* WHAT IS EXPECTED
Find every line in the records below that holds the word "flags", and copy it out.

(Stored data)
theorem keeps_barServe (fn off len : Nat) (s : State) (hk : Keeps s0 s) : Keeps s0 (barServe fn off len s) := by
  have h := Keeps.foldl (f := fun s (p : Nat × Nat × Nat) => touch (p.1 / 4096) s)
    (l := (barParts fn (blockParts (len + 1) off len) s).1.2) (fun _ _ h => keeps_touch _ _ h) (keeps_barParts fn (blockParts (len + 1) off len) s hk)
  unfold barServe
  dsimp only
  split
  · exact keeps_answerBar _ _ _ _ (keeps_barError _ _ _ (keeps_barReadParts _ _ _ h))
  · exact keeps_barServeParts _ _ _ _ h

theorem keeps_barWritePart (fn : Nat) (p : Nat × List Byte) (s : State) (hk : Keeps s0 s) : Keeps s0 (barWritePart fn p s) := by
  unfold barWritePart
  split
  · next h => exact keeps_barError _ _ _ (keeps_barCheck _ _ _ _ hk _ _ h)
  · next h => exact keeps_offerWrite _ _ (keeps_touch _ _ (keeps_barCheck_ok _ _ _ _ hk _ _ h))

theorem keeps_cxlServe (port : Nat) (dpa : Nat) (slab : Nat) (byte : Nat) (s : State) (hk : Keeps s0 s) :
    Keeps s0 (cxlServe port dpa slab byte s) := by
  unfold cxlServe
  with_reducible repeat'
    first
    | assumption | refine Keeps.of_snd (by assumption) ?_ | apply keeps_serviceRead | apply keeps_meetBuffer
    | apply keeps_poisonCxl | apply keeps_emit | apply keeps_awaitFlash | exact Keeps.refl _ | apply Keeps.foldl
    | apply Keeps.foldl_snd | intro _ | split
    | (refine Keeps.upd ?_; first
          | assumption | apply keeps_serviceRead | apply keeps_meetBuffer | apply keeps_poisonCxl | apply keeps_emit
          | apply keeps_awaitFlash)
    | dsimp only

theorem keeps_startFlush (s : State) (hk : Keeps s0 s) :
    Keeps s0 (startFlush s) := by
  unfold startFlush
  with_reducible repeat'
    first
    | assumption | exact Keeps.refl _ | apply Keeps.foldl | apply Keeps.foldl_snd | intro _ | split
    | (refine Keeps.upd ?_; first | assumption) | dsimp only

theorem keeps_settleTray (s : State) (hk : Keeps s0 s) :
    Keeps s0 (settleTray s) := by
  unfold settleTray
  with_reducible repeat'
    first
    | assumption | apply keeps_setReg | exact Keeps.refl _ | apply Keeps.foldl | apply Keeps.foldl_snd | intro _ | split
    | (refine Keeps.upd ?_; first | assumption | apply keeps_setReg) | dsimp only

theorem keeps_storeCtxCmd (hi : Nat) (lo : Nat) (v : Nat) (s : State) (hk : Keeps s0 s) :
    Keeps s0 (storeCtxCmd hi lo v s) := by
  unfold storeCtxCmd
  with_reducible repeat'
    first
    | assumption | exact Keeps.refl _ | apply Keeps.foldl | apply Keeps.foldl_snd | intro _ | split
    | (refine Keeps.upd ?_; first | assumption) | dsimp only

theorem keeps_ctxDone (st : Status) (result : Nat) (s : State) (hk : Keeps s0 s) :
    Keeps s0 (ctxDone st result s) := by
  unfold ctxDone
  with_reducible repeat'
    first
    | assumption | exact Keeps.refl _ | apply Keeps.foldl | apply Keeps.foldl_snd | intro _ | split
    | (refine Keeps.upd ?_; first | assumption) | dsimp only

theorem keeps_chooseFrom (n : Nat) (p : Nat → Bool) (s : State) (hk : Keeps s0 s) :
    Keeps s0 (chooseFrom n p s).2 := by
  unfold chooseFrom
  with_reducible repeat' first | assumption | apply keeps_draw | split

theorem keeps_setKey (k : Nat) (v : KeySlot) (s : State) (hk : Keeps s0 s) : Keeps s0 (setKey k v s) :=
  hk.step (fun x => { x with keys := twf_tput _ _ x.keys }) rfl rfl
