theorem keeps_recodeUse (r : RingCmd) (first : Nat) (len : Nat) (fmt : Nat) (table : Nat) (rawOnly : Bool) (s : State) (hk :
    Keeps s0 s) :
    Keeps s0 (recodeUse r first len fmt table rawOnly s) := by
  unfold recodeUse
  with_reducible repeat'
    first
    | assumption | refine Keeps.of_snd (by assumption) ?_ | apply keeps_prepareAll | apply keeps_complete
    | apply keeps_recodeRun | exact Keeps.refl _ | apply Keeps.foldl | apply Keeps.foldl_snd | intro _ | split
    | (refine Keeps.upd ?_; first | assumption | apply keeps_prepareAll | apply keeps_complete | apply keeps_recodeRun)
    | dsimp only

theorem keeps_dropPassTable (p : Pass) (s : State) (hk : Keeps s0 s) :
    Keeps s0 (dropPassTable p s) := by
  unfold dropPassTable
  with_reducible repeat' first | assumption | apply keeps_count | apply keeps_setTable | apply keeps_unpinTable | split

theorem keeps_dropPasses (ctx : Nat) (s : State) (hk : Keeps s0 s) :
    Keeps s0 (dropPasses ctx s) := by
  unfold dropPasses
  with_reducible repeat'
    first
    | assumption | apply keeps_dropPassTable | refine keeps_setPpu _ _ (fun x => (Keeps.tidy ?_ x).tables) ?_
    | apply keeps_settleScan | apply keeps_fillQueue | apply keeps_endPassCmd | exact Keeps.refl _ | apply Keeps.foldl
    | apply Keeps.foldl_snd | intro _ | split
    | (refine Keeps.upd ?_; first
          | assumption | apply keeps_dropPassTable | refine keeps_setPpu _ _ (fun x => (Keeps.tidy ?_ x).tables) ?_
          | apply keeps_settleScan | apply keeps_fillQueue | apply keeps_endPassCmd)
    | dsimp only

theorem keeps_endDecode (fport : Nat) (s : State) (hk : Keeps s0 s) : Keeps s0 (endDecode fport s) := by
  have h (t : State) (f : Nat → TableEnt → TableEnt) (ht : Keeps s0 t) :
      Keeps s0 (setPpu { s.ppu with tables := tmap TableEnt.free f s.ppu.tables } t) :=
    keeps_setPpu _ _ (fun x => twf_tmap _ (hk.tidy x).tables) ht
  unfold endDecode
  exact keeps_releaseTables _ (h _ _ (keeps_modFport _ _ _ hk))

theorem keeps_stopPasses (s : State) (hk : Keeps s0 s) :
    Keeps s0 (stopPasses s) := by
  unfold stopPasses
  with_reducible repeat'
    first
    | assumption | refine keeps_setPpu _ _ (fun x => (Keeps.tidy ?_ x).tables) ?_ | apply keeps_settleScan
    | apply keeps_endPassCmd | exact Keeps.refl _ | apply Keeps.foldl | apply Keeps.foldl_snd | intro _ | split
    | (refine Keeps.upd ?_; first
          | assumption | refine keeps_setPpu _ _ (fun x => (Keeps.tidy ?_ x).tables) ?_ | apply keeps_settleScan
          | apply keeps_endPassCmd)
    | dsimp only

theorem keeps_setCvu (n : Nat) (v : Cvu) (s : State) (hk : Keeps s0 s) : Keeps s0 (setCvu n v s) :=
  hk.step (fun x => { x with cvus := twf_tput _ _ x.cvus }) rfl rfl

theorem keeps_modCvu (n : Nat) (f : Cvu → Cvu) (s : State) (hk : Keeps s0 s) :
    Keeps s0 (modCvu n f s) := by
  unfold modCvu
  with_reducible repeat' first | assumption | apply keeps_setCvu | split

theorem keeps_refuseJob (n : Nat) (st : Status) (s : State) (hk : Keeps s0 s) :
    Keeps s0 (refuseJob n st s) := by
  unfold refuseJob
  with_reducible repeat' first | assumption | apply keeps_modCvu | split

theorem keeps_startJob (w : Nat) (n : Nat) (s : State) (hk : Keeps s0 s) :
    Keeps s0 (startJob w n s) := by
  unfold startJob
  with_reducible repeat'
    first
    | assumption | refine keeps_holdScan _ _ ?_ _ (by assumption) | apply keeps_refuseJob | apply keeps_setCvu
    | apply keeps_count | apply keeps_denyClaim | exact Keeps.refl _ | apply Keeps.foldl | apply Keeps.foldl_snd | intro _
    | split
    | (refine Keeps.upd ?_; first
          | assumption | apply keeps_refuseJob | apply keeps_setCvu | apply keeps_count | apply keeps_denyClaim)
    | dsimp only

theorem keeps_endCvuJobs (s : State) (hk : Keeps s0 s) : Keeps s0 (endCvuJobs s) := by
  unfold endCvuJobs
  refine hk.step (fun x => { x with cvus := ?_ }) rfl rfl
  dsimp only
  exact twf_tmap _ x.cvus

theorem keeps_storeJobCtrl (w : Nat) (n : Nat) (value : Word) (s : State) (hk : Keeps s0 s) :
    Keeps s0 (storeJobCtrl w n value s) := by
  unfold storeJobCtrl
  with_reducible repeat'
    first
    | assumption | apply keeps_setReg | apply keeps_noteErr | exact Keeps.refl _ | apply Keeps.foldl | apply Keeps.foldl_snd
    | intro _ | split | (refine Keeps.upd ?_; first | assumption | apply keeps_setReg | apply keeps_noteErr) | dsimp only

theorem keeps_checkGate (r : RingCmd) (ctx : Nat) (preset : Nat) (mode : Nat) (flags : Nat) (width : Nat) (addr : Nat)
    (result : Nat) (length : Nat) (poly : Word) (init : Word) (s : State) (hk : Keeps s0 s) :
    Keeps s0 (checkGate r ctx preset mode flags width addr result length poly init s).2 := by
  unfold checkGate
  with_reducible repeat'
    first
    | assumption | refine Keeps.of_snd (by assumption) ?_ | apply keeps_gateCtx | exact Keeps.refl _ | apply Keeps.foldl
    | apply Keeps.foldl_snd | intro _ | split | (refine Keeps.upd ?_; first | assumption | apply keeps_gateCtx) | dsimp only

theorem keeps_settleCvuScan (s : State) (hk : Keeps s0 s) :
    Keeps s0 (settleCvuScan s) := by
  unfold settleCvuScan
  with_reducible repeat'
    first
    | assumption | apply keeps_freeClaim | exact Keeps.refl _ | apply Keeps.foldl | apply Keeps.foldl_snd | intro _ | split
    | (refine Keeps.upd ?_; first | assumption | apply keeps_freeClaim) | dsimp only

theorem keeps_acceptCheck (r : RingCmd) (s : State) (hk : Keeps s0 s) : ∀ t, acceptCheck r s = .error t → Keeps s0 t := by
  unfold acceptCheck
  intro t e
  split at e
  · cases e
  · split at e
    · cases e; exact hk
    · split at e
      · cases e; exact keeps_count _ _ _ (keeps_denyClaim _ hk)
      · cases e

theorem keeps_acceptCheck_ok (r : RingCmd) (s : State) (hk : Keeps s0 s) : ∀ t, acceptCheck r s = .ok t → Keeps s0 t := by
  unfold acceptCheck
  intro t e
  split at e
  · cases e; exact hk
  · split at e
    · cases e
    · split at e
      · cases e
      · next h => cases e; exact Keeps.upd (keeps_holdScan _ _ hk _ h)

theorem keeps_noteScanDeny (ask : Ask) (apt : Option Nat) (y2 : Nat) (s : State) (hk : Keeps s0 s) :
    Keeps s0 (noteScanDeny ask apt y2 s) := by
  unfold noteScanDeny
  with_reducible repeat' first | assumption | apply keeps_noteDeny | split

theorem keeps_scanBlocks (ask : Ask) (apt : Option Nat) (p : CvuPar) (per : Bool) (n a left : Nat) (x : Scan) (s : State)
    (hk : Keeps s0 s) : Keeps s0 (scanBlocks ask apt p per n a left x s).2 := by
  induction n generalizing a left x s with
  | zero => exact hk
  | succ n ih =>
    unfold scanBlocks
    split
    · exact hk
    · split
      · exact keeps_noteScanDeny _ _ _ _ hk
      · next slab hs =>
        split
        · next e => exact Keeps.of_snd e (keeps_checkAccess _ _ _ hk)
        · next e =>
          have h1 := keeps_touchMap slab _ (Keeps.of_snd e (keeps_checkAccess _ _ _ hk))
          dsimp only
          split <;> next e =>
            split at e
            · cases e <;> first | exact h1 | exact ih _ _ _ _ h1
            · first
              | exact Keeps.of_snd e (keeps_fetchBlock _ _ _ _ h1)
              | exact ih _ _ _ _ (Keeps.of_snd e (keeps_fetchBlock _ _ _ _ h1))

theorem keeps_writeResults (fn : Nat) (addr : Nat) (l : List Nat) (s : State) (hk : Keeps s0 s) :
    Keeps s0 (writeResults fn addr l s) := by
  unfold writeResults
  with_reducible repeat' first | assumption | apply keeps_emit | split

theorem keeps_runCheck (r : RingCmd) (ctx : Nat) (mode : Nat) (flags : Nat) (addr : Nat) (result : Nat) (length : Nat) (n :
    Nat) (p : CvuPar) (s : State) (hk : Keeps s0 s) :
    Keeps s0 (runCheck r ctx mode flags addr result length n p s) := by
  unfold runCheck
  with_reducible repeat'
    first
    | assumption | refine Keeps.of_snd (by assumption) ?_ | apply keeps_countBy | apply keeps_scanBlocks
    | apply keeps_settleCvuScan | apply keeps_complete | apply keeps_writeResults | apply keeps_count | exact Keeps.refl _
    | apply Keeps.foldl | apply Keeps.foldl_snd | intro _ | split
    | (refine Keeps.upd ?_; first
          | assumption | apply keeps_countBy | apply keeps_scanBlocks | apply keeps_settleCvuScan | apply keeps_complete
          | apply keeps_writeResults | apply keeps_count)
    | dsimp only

* WRITTEN REPLY
theorem keeps_checkGate (r : RingCmd) (ctx : Nat) (preset : Nat) (mode : Nat) (flags : Nat) (width : Nat) (addr : Nat)
    Keeps s0 (checkGate r ctx preset mode flags width addr result length poly init s).2 := by
theorem keeps_runCheck (r : RingCmd) (ctx : Nat) (mode : Nat) (flags : Nat) (addr : Nat) (result : Nat) (length : Nat) (n :
    Keeps s0 (runCheck r ctx mode flags addr result length n p s) := by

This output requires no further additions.